Before the duty judge the applicant claimed that a police officer
named A.K. had hit him with a truncheon when he had tried to prevent
the latter from breaking his door down, and that he had neither hit
any of the police officers nor shouted any slogans. The duty judge
ordered the applicant's remand in custody.
B. The criminal proceedings against the applicant
- On
21 February 2001 the prosecutor at the Diyarbakır State Security
Court filed an indictment charging the applicant and his brother with
the offence of aiding and abetting an illegal organisation, under
Article 169 of the Criminal Code.
- On
26 February 2001 the criminal proceedings before the Diyarbakır
State Security Court (hereinafter “the SSC”) commenced.
- In
the meantime, on 20 February 2001 the applicant submitted a written
petition to the trial court requesting his release. In particular, he
claimed that, during his arrest, the police had beaten him and his
brother with truncheons, but that he was not complaining about any
particular police officer.
- On
26 April 2001 the SSC held its first hearing, when it heard evidence
from the accused, the police officers and defence witnesses. The
applicant claimed, inter alia, that the police officers had
tried to break the shutters of his shop with a sledgehammer and that,
when he had tried to prevent them, by holding the sledgehammer, they
had beaten and arrested him. He also retracted his statements given
to the police on the ground that he had signed them without reading
them. The four defence witnesses heard by the court stated that they
had not seen the applicant shouting, resisting or swearing at the
police or a crowd of people throwing stones at the police. Two of the
four defence witnesses stated that the applicant had been beaten
during his arrest.
- The
police officers who had arrested the applicant reiterated that the
applicant and his brother had refused to open the shutters of their
shop and that when, in accordance with the order from the Governor,
they had tried to break open the shutters, the applicant and his
brother had sworn at them and attacked them.
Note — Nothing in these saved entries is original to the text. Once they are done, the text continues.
/-! ## rejected -/

@[simp] theorem State.rejected_busy (code : CallOutcome) : (s.rejected code).busy = false := rfl
@[simp] theorem State.rejected_done (code : CallOutcome) : (s.rejected code).done = true := rfl
@[simp] theorem State.rejected_badSeen (code : CallOutcome) :
    (s.rejected code).badSeen = false := rfl
@[simp] theorem State.rejected_cmd (code : CallOutcome) : (s.rejected code).cmd = s.cmd := rfl
@[simp] theorem State.rejected_rev (code : CallOutcome) : (s.rejected code).rev = s.rev := rfl
@[simp] theorem State.rejected_id (code : CallOutcome) : (s.rejected code).id = s.id := rfl
@[simp] theorem State.rejected_option (code : CallOutcome) :
    (s.rejected code).option = s.option := rfl
@[simp] theorem State.rejected_addr (code : CallOutcome) : (s.rejected code).addr = s.addr := rfl
@[simp] theorem State.rejected_len (code : CallOutcome) : (s.rejected code).len = s.len := rfl
@[simp] theorem State.rejected_bufcap (code : CallOutcome) :
    (s.rejected code).bufcap = s.bufcap := rfl
@[simp] theorem State.rejected_timeout (code : CallOutcome) :
    (s.rejected code).timeout = s.timeout := rfl
@[simp] theorem State.rejected_idCount (code : CallOutcome) :
    (s.rejected code).idCount = s.idCount := rfl
@[simp] theorem State.rejected_outcome (code : CallOutcome) :
    (s.rejected code).outcome = code := rfl
@[simp] theorem State.rejected_lastErr (code : CallOutcome) :
    (s.rejected code).lastErr = 0x00 := rfl
@[simp] theorem State.rejected_resCount (code : CallOutcome) : (s.rejected code).resCount = 0 := rfl
@[simp] theorem State.rejected_phase (code : CallOutcome) : (s.rejected code).phase = .idle := rfl
@[simp] theorem State.rejected_mem (code : CallOutcome) : (s.rejected code).mem = s.mem := rfl
@[simp] theorem State.rejected_txbuf (code : CallOutcome) : (s.rejected code).txbuf = [] := rfl
@[simp] theorem State.rejected_rxbuf (code : CallOutcome) : (s.rejected code).rxbuf = s.rxbuf := rfl
@[simp] theorem State.rejected_elapsed (code : CallOutcome) :
    (s.rejected code).elapsed = s.elapsed := rfl
@[simp] theorem State.rejected_answered (code : CallOutcome) : (s.rejected code).answered = 0 := rfl
@[simp] theorem State.rejected_arenaPtr (code : CallOutcome) : (s.rejected code).arenaPtr = 0 := rfl
@[simp] theorem State.rejected_cfg (code : CallOutcome) : (s.rejected code).cfg = s.cfg := rfl
@[simp] theorem State.rejected_schedule (code : CallOutcome) :
    (s.rejected code).schedule = s.schedule := rfl
@[simp] theorem State.rejected_program (code : CallOutcome) :
    (s.rejected code).program = s.program := rfl
@[simp] theorem State.rejected_portCount (code : CallOutcome) :
    (s.rejected code).portCount = s.portCount := rfl
@[simp] theorem State.rejected_portWrites (code : CallOutcome) :
    (s.rejected code).portWrites = s.portWrites := rfl
@[simp] theorem State.rejected_hostIn (code : CallOutcome) :
    (s.rejected code).hostIn = s.hostIn := rfl
@[simp] theorem State.rejected_freeCount (code : CallOutcome) :
    (s.rejected code).freeCount = s.freeCount := rfl

/-! ## ended -/

@[simp] theorem State.ended_busy (code : CallOutcome) : (s.ended code).busy = false := rfl
@[simp] theorem State.ended_done (code : CallOutcome) : (s.ended code).done = true := rfl
@[simp] theorem State.ended_badSeen (code : CallOutcome) : (s.ended code).badSeen = s.badSeen := rfl
@[simp] theorem State.ended_cmd (code : CallOutcome) : (s.ended code).cmd = s.cmd := rfl
@[simp] theorem State.ended_rev (code : CallOutcome) : (s.ended code).rev = s.rev := rfl
@[simp] theorem State.ended_id (code : CallOutcome) : (s.ended code).id = s.id := rfl
@[simp] theorem State.ended_option (code : CallOutcome) : (s.ended code).option = s.option := rfl
@[simp] theorem State.ended_addr (code : CallOutcome) : (s.ended code).addr = s.addr := rfl
@[simp] theorem State.ended_len (code : CallOutcome) : (s.ended code).len = s.len := rfl
@[simp] theorem State.ended_bufcap (code : CallOutcome) : (s.ended code).bufcap = s.bufcap := rfl
@[simp] theorem State.ended_timeout (code : CallOutcome) : (s.ended code).timeout = s.timeout := rfl
@[simp] theorem State.ended_idCount (code : CallOutcome) : (s.ended code).idCount = s.idCount := rfl
@[simp] theorem State.ended_outcome (code : CallOutcome) : (s.ended code).outcome = code := rfl
@[simp] theorem State.ended_lastErr (code : CallOutcome) : (s.ended code).lastErr = s.lastErr := rfl
@[simp] theorem State.ended_resCount (code : CallOutcome) :
    (s.ended code).resCount = s.resCount := rfl
@[simp] theorem State.ended_phase (code : CallOutcome) : (s.ended code).phase = .idle := rfl
@[simp] theorem State.ended_mem (code : CallOutcome) : (s.ended code).mem = s.mem := rfl
@[simp] theorem State.ended_txbuf (code : CallOutcome) : (s.ended code).txbuf = [] := rfl
@[simp] theorem State.ended_rxbuf (code : CallOutcome) : (s.ended code).rxbuf = s.rxbuf := rfl
@[simp] theorem State.ended_elapsed (code : CallOutcome) : (s.ended code).elapsed = s.elapsed := rfl
@[simp] theorem State.ended_answered (code : CallOutcome) :
    (s.ended code).answered = s.answered := rfl
@[simp] theorem State.ended_arenaPtr (code : CallOutcome) :
    (s.ended code).arenaPtr = s.arenaPtr := rfl
@[simp] theorem State.ended_cfg (code : CallOutcome) : (s.ended code).cfg = s.cfg := rfl
@[simp] theorem State.ended_schedule (code : CallOutcome) :
    (s.ended code).schedule = s.schedule := rfl
@[simp] theorem State.ended_program (code : CallOutcome) : (s.ended code).program = s.program := rfl
@[simp] theorem State.ended_portCount (code : CallOutcome) :
    (s.ended code).portCount = s.portCount := rfl
@[simp] theorem State.ended_portWrites (code : CallOutcome) :
    (s.ended code).portWrites = s.portWrites := rfl
@[simp] theorem State.ended_hostIn (code : CallOutcome) : (s.ended code).hostIn = s.hostIn := rfl
@[simp] theorem State.ended_freeCount (code : CallOutcome) :
    (s.ended code).freeCount = s.freeCount := rfl

/-! ## resetBlock -/

@[simp] theorem State.resetBlock_busy : s.resetBlock.busy = false := rfl
@[simp] theorem State.resetBlock_done : s.resetBlock.done = false := rfl
@[simp] theorem State.resetBlock_badSeen : s.resetBlock.badSeen = false := rfl
@[simp] theorem State.resetBlock_cmd : s.resetBlock.cmd = 0 := rfl
@[simp] theorem State.resetBlock_rev : s.resetBlock.rev = s.cfg.revReset := rfl
@[simp] theorem State.resetBlock_id : s.resetBlock.id = 0 := rfl
@[simp] theorem State.resetBlock_option : s.resetBlock.option = 0 := rfl
@[simp] theorem State.resetBlock_addr : s.resetBlock.addr = 0 := rfl
@[simp] theorem State.resetBlock_len : s.resetBlock.len = 0 := rfl
@[simp] theorem State.resetBlock_bufcap : s.resetBlock.bufcap = 0 := rfl
@[simp] theorem State.resetBlock_timeout : s.resetBlock.timeout = 0 := rfl
@[simp] theorem State.resetBlock_idCount : s.resetBlock.idCount = 0 := rfl
@[simp] theorem State.resetBlock_outcome : s.resetBlock.outcome = .noCall := rfl
@[simp] theorem State.resetBlock_lastErr : s.resetBlock.lastErr = 0 := rfl
@[simp] theorem State.resetBlock_resCount : s.resetBlock.resCount = 0 := rfl
@[simp] theorem State.resetBlock_phase : s.resetBlock.phase = .idle := rfl
@[simp] theorem State.resetBlock_mem : s.resetBlock.mem = [] := rfl
@[simp] theorem State.resetBlock_txbuf : s.resetBlock.txbuf = [] := rfl
@[simp] theorem State.resetBlock_rxbuf : s.resetBlock.rxbuf = [] := rfl
@[simp] theorem State.resetBlock_elapsed : s.resetBlock.elapsed = 0 := rfl
@[simp] theorem State.resetBlock_answered : s.resetBlock.answered = 0 := rfl
@[simp] theorem State.resetBlock_arenaPtr : s.resetBlock.arenaPtr = 0 := rfl
@[simp] theorem State.resetBlock_cfg : s.resetBlock.cfg = s.cfg := rfl
@[simp] theorem State.resetBlock_schedule : s.resetBlock.schedule = s.schedule := rfl
@[simp] theorem State.resetBlock_program : s.resetBlock.program = s.program := rfl
@[simp] theorem State.resetBlock_portCount : s.resetBlock.portCount = s.portCount := rfl
@[simp] theorem State.resetBlock_portWrites : s.resetBlock.portWrites = s.portWrites := rfl
@[simp] theorem State.resetBlock_hostIn : s.resetBlock.hostIn = s.hostIn := rfl
@[simp] theorem State.resetBlock_freeCount : s.resetBlock.freeCount = s.freeCount := rfl

end Sys2Proof.Machine
end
They stated that a crowd
of people had been shouting and swearing and attacking them, but that
by the time the reinforcements arrived they had all dispersed; only
the applicant and his brother had been arrested.
- In
hearings held on 7 and 28 June 2001 both the prosecutor and the
applicant's representative stated that they did not want an
additional investigation. On the latter date the trial court released
the applicant pending trial. It also decided to hear all the
witnesses once again in order to dispel factual contradictions. After
having reheard two of the defence witnesses, one of whom altered his
testimony, on 21 November 2001 the trial court considered that,
although certain inconsistencies remained, the facts had been
sufficiently elucidated.
- On
28 February 2002 the trial court found the applicant guilty as
charged and sentenced him to three years and nine months'
imprisonment. The applicant's brother was acquitted.
- The
applicant appealed and asked the Court of Cassation to hold a
hearing. In his grounds of appeal the applicant claimed, in
particular, that his statements given to the police had been taken
under duress. He reiterated that, during the arrest, he and his
brother had been beaten by the police officers, as attested by
eyewitnesses, whereas there was no evidence that he and his brother
were responsible for the injuries sustained by the police officers.
- In
his written observations submitted to the Court of Cassation, the
prosecutor asked for the conviction to be quashed as the applicant's
guilt had not been proved beyond reasonable doubt.
- On
11 November 2002 the Court of Cassation, observing that the
applicant's lawyer was absent, decided not to hold a hearing and
upheld the applicant's conviction.
- On
26 August 2003 the applicant was released from prison.
- On
16 October 2003, upon a request by the applicant to benefit from Law
no. 4959, the Diyarbakır State Security Court reviewed its
previous decision and found that the applicant's conviction and
sentence met the requirements of this Law.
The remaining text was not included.